This article follows in a series – Communication – A Spectator Or A Contact sport
If people could only say what they want and want what they say! Communication in the workplace is fraught with anemic requests and feeble declarations. You know you’re in this territory when you get those demur requests where people “beat around the bush” dancing from foot to foot as they ask for something. You scratch your head telling yourself that something does not add up because their words don’t match up with their tone of voice and body language.
There is a reason for these garbled messages. People are afraid to ask for what they want. Their internal self-talk goes something like this:
“If I ask for what I want, and the other person will either say that I can’t have it or start to argue with me.
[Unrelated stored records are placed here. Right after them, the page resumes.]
-- ==== Sys2Proof/Machine/Fields.lean ====
section
/-! DEFINITION. Every register field of the register window, by its name in the spec, with its place, width, access code, reset
value and shadow set; and, with names beginning `I_`, the state that the spec gives a unit without a register of its own. The
tables are those of the chapters' register tables and of 19_address_map.md R785. -/

namespace Sys2Proof.Machine

/-- The access codes of 00_scope.md R7; `hidden` is a field with no place in the register window. -/
inductive Access
  | rw | ro | wo | rc | wc | hidden
deriving DecidableEq, Repr

/-- The shadow sets (00_scope.md R16): each is committed by one WC register. `plain` fields have none. -/
inductive ShadowSet
  | plain | timeStep | pm | pe | ing | bc | prd | job | uls | mul
deriving DecidableEq, Repr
So then, I will feel less rejection if I don’t boldly state my case”.
This feeling of rejection is almost too overwhelming for these people to face.
It is painful to feel rejection and most of us will go out of our way to avoid it. One of life’s important lessons is to learn that people will say yes and no to us. If we live our lives to secure a yes every time we ask for something, we will cripple our ability to fully realize our desires. In addition to short changing ourselves, we will confuse our colleagues and live in quiet frustration. The problem for many is that they confuse rejection of their ideas and requests with rejection of themselves. We must come to realize that when someone says no to us it does not automatically taint our total existence.
Beth was a longtime employee in her company and the recipient of much praise for her loyalty. Her faithful service however was not reflected in her pay check. Beth was a compliant person and not given to making waves. She did however feel compelled to request a pay raise and suffered greatly as she contemplated approaching her boss. After much anguish she mustered up the courage to request a meeting. Instead of getting directly to the point, she confused her boss by launching a mini campaign of petty complaints, hoping that he would get the message that she wanted more money.
To clearly state her request was more than she could tolerate. Beth couldn’t face the idea of being turned down so she masked her real message with a lot of “staged grumpiness”. After probing more deeply her boss was able to extract her real concern and willingly agreed to increase her pay, even apologizing for the delay in doing so. This story has a happy ending because someone could see through all the emotional noise and get to the real issue, even though Beth was not able to do so.
So what can you do to stop the camouflaged requests?
- With communication in the workplace, we must understand that not being direct and clear may hold back our productivity. Oblique requests often show up in the form of a question that puts the listener in the driver’s seat. A question like, “What are you doing this afternoon?” when the person really wants to say, “I’d like you to join me for coffee”, is a common way to obscure the truth. The belief here is that if you ask in an opaque way the rejection will be muted if the other person refuses to oblige.
- Write out your request of another before you present it to them so it is clear in your own mind. It is much harder for you to think clearly when your cognition is couched in an overlay of emotion. If it is too hard to speak your truth directly to another present the written request to the person concerned.
- Know that you have a right and responsibility to speak your truth and make your wishes known to your co workers as you communicate at work.
- If asking for what you need is a nagging problem affecting all aspects of your life, then additional assertiveness training and coaching is a good idea to explore.
- Life would be so much simpler and richer if we could just say what we want and want what we say. This is one time it’s okay to feel entitled. There are handsome rewards for putting our wishes out there. Making our needs clearly known will enable us to enjoy freedom and self respect. Deciding to be clear on your needs at work is the first step to creating communication in the workplace that is solid and synergistic.